2. Loading your data

2.1. Basic Usage

MDAnalysis aims to read any and all molecular simulation data, from whatever files you provide to it. This is done via the Universe object, which accepts paths to files as its arguments. Usually two files are required to create a Universe object: A topology file, which provides information about the names and types of atoms, and a trajectory file, which gives the positions of atoms over time.

This generally corresponds to the file required to set up the simulation acting as the topology, while the results file of the simulation provides the trajectory. For example to load results from a CHARMM simulation, we provide a path to the PSF file to act as a topology, and a path to the DCD results to act as the trajectory

import MDAnalysis as mda

u = mda.Universe('adk.psf', 'adk_dims.dcd')

Note

If a file which also provides coordinates is used as a topology, no trajectory information is read from this file. Ie the first frame will come from the trajectory unless the all_coordinates keyword is set to True.

2.1.1. Single file Universes

Occasionally a file may contain both topology and trajectory information, in such cases it is sufficient to provide only a single filename to Universe

import MDAnalysis as mda

u = mda.Universe('myfile.pdb')

2.1.2. Concatenating trajectories

It is also possible to read multiple consecutive trajectories, (for example if a simulation was restarted), by passing a list of trajectory filenames. In this example, frames from traj1.trr and traj2.trr will be concatenated when iterating through the trajectory.

import MDAnalysis as mda

u = mda.Universe('topol.tpr', ['traj1.trr', 'traj2.trr'])

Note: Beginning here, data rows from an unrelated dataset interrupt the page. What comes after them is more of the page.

-- ==== Sys2Proof/Machine/Views.lean ====
section
/-! DEFINITION. What a read of each register returns: the register tables of the manual, field by field.  A
register that no table gives reads zero (R9). -/

namespace Sys2Proof.Machine

/-! ### Parts -/

/-- The 64 bits of word `k` of a set of easels (R547). -/
def easelBits (l : List EaselId) (k : Nat) : Word :=
  l.foldl (fun w e => if e.val / 64 = k then w ||| bitw true (e.val % 64) else w) 0

/-- Number of an array element at an offset. -/
def elemAt (o base stride : Nat) : Nat := (o - base) / stride

/-- A temperature as an unsigned byte. -/
def tempByte (t : Int) : Nat := Nat.min t.toNat 255

/-- Highest reading of the sensors that have not failed; 0 where there is none. -/
def hottest (l : List Sensor) : Int := ((l.filter (fun x => !x.failed)).map (·.reading)).foldl max 0

/-- COMMIT (Table 1-9). -/
def commitWord (c : BlkCommit) : Word :=
  bitw c.pend 3 ||| bitw c.busy 4 ||| bitw c.locked 5 ||| put c.error.toNat 8 8 ||| put c.seq.toNat 16 16

/-- The state codes that RTE_EPOCH_STATUS counts: flits of an epoch's packets in the router. -/
def epochFlits (h : Hw) (ep : Bool) : Nat :=
  let held := h.rte.inq ++ h.ports.flatMap (fun p => p.2.txCur.toList ++ p.2.txq)
  Nat.min (((held.filter (fun q => q.pkt.hdr.epoch == ep)).map (fun q => cdiv (wireLen q.pkt.hdr) 240)).foldl (· + ·) 0)
    0xFFFF

/-! ### Blocks -/

/-- EASEL_ (Table 3-13); `pf` is set where the PF reads. -/
def viewEasel (h : Hw) (pf : Bool) (e : EaselId) (o : Nat) : Word :=
  let x := h.easel e
  if inArr o 0x38 8 3 then h.breg (.easel e) o
  else if !h.bru.enabled.contains e then 0
  else
    let hidden := pf && x.loaded.any (fun c => (h.ctx c).conf)
    if o = 0x10 then
      bitw true 0 ||| bitw (h.bru.fenced.contains e) 1 ||| bitw x.loaded.isSome 2 ||| bitw x.service 3 |||
        put ((x.loaded.map (·.val)).getD 0) 4 6 ||| put x.clockMhz 16 12 ||| put (easelF h e) 28 7
    else if o = 0x18 then (match x.loaded with
      | some c => if hidden then 0 else csQstat x c
      | none => 0)
    else if o = 0x20 then if hidden || x.loaded.isNone then 0 else x.core.serial
    else if o = 0x28 then bitw x.katPass 0 ||| bitw x.katValid 1 ||| put (Nat.min x.katFails 255) 8 8
    else if o = 0x30 then BitVec.ofNat 64 x.katTime
    else if o = 0x50 then put x.fenceClass.toNat 0 8 ||| bitw x.fenceValid 63
    else 0

/-- Canvas sensors of a die, and of one of its layers. -/
def layerSensors (h : Hw) (d l : Nat) : List Sensor :=
  (List.range 4).map (fun k => h.canvasSensor (16 * d + 4 * l + k))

2.2. Supported formats and further details

This table lists all currently supported file formats in MDAnalysis, whether they can act as either Topology or Trajectory files, as well as links to the relevant documentation pages. In general MDAnalysis will try and extract all available data from a given file, for full details of what is extracted from each file format consult the relevant documentation page.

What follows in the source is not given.